== INPUT RECORDS ==

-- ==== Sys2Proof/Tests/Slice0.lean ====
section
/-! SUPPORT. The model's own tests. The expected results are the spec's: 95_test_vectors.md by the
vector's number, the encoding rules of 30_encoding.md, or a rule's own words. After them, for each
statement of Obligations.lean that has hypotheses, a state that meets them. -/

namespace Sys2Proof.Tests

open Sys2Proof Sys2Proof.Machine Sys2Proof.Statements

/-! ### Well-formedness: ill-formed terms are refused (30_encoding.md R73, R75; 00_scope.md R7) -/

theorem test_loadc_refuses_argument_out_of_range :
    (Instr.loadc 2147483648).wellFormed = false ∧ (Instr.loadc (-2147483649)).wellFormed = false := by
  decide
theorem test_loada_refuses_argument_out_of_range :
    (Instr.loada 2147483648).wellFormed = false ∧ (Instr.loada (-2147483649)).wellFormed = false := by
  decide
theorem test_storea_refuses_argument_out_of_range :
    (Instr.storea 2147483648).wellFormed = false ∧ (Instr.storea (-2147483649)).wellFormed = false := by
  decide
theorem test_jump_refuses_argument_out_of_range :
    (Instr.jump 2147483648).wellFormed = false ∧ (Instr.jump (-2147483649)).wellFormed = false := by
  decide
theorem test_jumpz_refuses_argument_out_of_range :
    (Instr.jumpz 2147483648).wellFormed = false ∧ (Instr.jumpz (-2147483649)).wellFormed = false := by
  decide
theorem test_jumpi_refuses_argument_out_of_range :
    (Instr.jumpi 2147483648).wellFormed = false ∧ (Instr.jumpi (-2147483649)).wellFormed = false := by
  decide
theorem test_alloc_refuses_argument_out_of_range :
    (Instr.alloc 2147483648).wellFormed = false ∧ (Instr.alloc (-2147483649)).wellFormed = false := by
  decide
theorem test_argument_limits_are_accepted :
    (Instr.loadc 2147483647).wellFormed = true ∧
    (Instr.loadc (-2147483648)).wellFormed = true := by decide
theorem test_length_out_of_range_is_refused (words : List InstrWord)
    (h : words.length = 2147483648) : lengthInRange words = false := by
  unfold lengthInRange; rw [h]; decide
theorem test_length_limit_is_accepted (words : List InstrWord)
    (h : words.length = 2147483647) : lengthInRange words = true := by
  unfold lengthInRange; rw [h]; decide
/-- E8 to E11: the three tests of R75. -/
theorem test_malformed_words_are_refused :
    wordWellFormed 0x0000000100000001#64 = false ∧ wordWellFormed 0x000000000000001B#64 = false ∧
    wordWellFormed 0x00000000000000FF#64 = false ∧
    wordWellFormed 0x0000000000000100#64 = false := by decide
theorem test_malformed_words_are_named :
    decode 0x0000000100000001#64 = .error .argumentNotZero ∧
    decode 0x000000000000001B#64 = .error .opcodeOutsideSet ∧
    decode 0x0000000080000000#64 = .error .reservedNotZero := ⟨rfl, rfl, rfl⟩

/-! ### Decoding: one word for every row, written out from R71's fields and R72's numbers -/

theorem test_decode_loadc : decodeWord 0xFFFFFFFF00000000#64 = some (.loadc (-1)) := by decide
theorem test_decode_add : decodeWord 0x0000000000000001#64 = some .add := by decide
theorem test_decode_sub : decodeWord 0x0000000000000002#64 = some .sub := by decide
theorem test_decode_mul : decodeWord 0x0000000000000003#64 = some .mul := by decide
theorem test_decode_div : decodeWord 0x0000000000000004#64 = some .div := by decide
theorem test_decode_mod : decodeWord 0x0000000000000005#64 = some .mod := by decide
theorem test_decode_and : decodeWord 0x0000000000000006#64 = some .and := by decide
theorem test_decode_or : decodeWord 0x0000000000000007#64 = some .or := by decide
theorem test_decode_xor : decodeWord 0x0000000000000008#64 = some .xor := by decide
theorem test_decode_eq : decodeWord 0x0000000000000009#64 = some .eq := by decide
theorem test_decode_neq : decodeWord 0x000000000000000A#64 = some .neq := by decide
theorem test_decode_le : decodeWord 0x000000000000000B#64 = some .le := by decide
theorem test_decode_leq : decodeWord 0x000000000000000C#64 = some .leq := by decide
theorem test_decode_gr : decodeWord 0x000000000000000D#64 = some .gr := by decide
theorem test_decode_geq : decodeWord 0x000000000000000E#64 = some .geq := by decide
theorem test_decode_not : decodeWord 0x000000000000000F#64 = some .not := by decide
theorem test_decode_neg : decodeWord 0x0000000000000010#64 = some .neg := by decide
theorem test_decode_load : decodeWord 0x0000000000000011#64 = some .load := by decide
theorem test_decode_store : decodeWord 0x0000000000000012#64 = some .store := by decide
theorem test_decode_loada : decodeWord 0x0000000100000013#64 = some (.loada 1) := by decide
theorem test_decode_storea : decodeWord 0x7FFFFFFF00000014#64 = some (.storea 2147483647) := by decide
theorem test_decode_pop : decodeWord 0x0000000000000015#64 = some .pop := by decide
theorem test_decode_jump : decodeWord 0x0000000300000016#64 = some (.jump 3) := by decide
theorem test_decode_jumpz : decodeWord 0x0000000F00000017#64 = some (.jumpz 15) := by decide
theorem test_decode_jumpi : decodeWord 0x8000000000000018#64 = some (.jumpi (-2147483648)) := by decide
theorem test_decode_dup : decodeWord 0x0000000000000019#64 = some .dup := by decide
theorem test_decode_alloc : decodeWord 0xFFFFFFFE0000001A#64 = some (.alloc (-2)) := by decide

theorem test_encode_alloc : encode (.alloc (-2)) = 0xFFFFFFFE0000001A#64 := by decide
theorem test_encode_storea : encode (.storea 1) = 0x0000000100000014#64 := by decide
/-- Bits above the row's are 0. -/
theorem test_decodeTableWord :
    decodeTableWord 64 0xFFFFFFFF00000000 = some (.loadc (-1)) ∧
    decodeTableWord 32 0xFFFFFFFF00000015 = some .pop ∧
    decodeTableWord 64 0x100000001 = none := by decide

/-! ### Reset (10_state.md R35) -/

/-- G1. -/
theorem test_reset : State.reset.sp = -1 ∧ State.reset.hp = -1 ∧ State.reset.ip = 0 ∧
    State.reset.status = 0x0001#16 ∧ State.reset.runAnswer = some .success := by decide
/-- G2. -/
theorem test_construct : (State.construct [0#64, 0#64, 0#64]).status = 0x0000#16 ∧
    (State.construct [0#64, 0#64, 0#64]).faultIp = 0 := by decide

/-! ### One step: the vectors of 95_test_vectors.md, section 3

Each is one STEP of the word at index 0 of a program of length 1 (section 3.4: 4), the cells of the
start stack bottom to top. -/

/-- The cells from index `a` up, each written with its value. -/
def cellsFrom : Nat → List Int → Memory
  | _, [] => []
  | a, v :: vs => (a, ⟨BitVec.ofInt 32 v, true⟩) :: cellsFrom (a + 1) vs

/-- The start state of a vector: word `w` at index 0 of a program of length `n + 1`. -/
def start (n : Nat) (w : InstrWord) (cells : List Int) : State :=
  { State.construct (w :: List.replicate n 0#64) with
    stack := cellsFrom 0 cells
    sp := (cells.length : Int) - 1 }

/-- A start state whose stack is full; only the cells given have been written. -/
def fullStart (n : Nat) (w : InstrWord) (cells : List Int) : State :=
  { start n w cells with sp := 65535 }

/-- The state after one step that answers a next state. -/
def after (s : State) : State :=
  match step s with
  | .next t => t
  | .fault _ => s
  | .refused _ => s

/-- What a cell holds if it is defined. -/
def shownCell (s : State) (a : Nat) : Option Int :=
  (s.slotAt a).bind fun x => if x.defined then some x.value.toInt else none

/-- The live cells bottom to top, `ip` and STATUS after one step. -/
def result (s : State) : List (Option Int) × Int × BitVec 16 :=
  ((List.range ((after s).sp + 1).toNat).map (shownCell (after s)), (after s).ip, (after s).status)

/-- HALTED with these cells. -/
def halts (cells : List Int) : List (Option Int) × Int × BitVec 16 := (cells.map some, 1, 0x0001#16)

===

> **EXERCISE OBJECTIVE**
From the records above, copy only the lines starting with the line that holds "theorem test_decode_sub : decodeWord" and going on through the line that holds "theorem test_decode_dup : decodeWord", exactly as written.

> **RESPONSE AREA**
theorem test_decode_sub : decodeWord 0x0000000000000002#64 = some .sub := by decide
theorem test_decode_mul : decodeWord 0x0000000000000003#64 = some .mul := by decide
theorem test_decode_div : decodeWord 0x0000000000000004#64 = some .div := by decide
theorem test_decode_mod : decodeWord 0x0000000000000005#64 = some .mod := by decide
theorem test_decode_and : decodeWord 0x0000000000000006#64 = some .and := by decide
theorem test_decode_or : decodeWord 0x0000000000000007#64 = some .or := by decide
theorem test_decode_xor : decodeWord 0x0000000000000008#64 = some .xor := by decide
theorem test_decode_eq : decodeWord 0x0000000000000009#64 = some .eq := by decide
theorem test_decode_neq : decodeWord 0x000000000000000A#64 = some .neq := by decide
theorem test_decode_le : decodeWord 0x000000000000000B#64 = some .le := by decide
theorem test_decode_leq : decodeWord 0x000000000000000C#64 = some .leq := by decide
theorem test_decode_gr : decodeWord 0x000000000000000D#64 = some .gr := by decide
theorem test_decode_geq : decodeWord 0x000000000000000E#64 = some .geq := by decide
theorem test_decode_not : decodeWord 0x000000000000000F#64 = some .not := by decide
theorem test_decode_neg : decodeWord 0x0000000000000010#64 = some .neg := by decide
theorem test_decode_load : decodeWord 0x0000000000000011#64 = some .load := by decide
theorem test_decode_store : decodeWord 0x0000000000000012#64 = some .store := by decide
theorem test_decode_loada : decodeWord 0x0000000100000013#64 = some (.loada 1) := by decide
theorem test_decode_storea : decodeWord 0x7FFFFFFF00000014#64 = some (.storea 2147483647) := by decide
theorem test_decode_pop : decodeWord 0x0000000000000015#64 = some .pop := by decide
theorem test_decode_jump : decodeWord 0x0000000300000016#64 = some (.jump 3) := by decide
theorem test_decode_jumpz : decodeWord 0x0000000F00000017#64 = some (.jumpz 15) := by decide
theorem test_decode_jumpi : decodeWord 0x8000000000000018#64 = some (.jumpi (-2147483648)) := by decide
theorem test_decode_dup : decodeWord 0x0000000000000019#64 = some .dup := by decide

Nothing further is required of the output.